▶ [Requirement]:
After locating the line that contains "every channel. -/" in the data below, set down exactly that line and each one after it through the line that contains "(List.range 48).map fun", and nothing more.

▶ [Records for the task]:

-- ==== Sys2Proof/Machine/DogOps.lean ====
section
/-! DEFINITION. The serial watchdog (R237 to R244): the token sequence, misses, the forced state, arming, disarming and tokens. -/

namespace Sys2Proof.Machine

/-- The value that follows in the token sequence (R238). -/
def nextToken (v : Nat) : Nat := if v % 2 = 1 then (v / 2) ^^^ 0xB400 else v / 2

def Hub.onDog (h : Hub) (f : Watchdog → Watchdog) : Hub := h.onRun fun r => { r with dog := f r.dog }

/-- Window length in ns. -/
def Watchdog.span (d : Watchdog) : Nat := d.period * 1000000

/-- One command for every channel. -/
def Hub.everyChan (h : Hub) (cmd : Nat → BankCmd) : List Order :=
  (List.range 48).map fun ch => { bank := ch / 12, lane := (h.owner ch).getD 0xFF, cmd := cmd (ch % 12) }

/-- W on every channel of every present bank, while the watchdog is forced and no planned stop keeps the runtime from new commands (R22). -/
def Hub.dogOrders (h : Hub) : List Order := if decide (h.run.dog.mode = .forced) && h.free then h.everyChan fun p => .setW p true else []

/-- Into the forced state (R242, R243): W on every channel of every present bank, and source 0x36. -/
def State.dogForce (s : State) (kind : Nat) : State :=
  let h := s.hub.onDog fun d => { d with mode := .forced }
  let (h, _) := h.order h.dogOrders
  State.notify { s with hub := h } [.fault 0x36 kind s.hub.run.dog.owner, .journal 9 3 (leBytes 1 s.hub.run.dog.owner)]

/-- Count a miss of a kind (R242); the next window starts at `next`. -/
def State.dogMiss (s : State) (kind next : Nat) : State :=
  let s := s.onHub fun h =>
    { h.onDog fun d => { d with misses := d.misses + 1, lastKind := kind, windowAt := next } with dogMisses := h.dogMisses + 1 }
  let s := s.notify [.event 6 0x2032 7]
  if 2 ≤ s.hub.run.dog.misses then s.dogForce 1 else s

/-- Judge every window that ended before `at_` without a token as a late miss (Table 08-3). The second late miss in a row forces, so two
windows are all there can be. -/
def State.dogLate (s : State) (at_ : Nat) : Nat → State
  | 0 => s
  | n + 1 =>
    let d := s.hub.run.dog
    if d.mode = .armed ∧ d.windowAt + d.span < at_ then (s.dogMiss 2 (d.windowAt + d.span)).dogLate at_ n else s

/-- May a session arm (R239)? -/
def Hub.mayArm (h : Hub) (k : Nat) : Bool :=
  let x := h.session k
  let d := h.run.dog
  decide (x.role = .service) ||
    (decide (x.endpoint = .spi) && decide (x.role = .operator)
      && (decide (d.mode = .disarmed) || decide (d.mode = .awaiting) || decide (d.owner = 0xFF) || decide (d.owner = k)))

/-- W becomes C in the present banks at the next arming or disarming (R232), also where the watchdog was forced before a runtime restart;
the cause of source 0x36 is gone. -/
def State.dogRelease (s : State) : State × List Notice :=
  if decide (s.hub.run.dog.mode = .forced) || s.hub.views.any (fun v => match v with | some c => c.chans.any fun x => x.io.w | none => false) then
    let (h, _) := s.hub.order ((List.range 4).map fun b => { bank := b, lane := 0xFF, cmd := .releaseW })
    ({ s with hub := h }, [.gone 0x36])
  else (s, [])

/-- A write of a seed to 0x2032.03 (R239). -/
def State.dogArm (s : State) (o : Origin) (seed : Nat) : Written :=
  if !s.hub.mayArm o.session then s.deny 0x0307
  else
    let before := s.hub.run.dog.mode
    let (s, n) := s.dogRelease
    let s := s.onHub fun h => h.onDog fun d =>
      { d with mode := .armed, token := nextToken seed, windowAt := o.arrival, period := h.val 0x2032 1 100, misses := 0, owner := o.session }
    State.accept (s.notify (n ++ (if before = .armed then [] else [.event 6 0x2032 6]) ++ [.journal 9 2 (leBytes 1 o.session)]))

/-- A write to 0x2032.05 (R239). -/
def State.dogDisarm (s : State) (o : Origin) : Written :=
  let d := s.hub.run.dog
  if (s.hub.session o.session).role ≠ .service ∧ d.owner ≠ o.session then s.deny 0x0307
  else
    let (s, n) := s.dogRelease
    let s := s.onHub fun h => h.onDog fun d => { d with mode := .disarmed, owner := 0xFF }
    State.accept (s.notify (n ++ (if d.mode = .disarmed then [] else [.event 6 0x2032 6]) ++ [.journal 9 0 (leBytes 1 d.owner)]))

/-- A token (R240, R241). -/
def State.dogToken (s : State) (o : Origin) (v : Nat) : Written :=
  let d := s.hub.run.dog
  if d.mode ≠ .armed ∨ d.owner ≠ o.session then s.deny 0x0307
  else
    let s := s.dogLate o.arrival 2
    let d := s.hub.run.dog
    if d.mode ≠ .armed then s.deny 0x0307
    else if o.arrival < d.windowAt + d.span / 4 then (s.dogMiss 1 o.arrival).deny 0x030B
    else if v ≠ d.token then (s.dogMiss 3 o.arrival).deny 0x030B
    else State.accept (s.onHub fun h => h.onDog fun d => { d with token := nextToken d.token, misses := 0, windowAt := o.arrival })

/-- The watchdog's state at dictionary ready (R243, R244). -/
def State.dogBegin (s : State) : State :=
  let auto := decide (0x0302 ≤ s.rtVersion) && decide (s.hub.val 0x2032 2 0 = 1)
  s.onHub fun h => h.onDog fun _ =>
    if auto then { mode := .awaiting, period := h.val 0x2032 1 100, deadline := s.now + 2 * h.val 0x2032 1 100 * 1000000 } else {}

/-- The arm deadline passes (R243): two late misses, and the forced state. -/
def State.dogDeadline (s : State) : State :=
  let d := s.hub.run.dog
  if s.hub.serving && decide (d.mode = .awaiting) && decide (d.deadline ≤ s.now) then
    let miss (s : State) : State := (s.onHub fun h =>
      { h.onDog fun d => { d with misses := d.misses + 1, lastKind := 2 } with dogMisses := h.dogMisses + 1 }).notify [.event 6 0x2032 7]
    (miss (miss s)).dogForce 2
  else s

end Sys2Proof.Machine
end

▶ [Solution to the problem]:
/-- One command for every channel. -/
def Hub.everyChan (h : Hub) (cmd : Nat → BankCmd) : List Order :=
  (List.range 48).map fun ch => { bank := ch / 12, lane := (h.owner ch).getD 0xFF, cmd := cmd (ch % 12) }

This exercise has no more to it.